• [What this task involves]: Please count how many lines of the data include the word "history". Give only that number in reply.

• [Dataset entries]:

• • • • • • •

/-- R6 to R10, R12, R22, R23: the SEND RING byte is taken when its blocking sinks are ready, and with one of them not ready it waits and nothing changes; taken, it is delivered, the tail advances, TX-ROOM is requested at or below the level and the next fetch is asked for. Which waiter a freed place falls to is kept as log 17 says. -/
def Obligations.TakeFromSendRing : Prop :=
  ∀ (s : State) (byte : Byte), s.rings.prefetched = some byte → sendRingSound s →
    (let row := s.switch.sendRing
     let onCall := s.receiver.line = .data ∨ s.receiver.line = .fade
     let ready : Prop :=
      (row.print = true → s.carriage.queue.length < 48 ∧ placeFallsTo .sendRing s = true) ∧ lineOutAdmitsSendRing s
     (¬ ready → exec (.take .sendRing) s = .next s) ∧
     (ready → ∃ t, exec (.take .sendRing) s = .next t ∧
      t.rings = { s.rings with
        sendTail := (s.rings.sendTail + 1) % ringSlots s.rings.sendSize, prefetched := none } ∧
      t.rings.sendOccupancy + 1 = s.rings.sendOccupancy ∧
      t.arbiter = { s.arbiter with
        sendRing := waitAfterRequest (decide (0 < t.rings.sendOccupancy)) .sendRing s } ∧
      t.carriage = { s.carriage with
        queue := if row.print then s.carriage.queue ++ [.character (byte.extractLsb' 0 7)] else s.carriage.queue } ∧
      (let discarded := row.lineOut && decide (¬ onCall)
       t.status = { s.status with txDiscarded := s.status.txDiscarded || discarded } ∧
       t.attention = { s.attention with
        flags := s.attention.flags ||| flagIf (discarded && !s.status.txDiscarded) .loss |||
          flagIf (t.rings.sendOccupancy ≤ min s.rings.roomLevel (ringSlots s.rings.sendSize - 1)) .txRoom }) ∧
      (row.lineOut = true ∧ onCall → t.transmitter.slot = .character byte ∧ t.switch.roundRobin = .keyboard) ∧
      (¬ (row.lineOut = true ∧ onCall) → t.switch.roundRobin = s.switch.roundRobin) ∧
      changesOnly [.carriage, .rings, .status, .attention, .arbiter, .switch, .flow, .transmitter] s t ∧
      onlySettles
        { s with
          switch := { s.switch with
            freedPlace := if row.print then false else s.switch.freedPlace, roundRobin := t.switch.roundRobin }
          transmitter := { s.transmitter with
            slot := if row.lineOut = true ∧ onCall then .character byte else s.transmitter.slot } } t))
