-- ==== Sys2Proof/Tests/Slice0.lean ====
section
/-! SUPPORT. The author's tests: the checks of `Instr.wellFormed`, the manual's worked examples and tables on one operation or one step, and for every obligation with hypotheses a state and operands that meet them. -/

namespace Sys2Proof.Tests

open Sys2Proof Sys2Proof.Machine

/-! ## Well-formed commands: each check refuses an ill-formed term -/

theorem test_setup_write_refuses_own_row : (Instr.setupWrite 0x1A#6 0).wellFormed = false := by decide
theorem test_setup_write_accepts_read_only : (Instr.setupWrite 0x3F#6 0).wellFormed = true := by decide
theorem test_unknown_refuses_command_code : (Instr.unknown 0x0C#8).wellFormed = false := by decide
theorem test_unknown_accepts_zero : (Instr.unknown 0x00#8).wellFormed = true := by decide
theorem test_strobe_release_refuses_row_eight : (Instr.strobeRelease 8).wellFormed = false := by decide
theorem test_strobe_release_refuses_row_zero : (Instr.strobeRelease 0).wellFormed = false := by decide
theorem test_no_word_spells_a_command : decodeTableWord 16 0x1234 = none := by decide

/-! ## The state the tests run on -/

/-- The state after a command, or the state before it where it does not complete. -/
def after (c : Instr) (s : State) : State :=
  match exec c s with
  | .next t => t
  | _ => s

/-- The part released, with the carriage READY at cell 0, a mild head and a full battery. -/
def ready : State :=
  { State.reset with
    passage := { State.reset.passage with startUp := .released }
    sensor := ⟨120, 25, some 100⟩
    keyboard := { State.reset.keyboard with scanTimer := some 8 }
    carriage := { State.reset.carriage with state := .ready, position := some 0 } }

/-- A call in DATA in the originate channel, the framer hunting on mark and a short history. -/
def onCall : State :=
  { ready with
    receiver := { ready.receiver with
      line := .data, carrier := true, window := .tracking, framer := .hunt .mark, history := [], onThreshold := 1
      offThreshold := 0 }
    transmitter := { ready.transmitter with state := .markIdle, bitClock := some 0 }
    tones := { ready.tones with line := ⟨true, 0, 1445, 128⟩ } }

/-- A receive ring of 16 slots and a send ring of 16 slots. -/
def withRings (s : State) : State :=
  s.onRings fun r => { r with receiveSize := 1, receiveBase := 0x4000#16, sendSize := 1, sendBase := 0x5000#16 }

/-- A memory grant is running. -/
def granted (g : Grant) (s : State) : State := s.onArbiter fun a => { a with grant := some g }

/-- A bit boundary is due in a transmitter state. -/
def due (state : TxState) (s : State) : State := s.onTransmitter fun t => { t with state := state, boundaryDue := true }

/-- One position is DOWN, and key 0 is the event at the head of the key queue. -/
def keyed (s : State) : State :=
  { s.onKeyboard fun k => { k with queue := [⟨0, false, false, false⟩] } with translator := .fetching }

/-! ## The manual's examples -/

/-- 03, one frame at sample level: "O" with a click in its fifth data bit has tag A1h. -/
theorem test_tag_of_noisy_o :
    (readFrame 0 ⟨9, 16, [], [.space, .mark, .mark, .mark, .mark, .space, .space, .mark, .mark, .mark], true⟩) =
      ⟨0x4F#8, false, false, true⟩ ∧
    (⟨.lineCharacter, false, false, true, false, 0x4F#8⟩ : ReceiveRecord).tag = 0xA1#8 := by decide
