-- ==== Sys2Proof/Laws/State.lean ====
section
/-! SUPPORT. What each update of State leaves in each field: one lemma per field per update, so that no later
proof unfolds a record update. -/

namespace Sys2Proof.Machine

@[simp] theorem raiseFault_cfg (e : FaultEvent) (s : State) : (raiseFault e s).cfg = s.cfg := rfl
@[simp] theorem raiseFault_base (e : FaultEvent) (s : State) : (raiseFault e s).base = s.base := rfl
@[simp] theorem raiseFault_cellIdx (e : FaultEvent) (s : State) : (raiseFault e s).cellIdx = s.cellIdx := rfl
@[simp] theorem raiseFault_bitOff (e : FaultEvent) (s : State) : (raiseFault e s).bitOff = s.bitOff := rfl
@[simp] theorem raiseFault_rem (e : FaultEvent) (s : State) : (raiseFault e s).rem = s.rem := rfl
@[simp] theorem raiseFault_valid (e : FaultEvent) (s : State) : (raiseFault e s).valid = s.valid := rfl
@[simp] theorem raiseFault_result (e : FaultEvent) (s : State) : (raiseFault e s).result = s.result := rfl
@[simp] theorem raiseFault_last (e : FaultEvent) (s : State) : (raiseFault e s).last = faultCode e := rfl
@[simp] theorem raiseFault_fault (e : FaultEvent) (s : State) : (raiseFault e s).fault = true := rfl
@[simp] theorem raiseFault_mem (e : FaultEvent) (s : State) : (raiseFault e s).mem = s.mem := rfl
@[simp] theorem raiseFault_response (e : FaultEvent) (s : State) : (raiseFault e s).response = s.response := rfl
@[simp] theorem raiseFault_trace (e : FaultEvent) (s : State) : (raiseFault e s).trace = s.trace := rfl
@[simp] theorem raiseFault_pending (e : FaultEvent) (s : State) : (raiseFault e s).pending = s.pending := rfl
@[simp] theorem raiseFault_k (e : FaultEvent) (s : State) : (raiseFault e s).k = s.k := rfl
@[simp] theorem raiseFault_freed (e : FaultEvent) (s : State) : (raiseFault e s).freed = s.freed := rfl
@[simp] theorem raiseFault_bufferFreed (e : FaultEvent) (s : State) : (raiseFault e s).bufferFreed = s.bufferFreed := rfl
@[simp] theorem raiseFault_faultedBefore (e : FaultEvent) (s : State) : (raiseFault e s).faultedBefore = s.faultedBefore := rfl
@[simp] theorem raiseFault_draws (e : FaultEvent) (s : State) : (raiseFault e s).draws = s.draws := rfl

• • • • • • •

• [Solved problem]: 2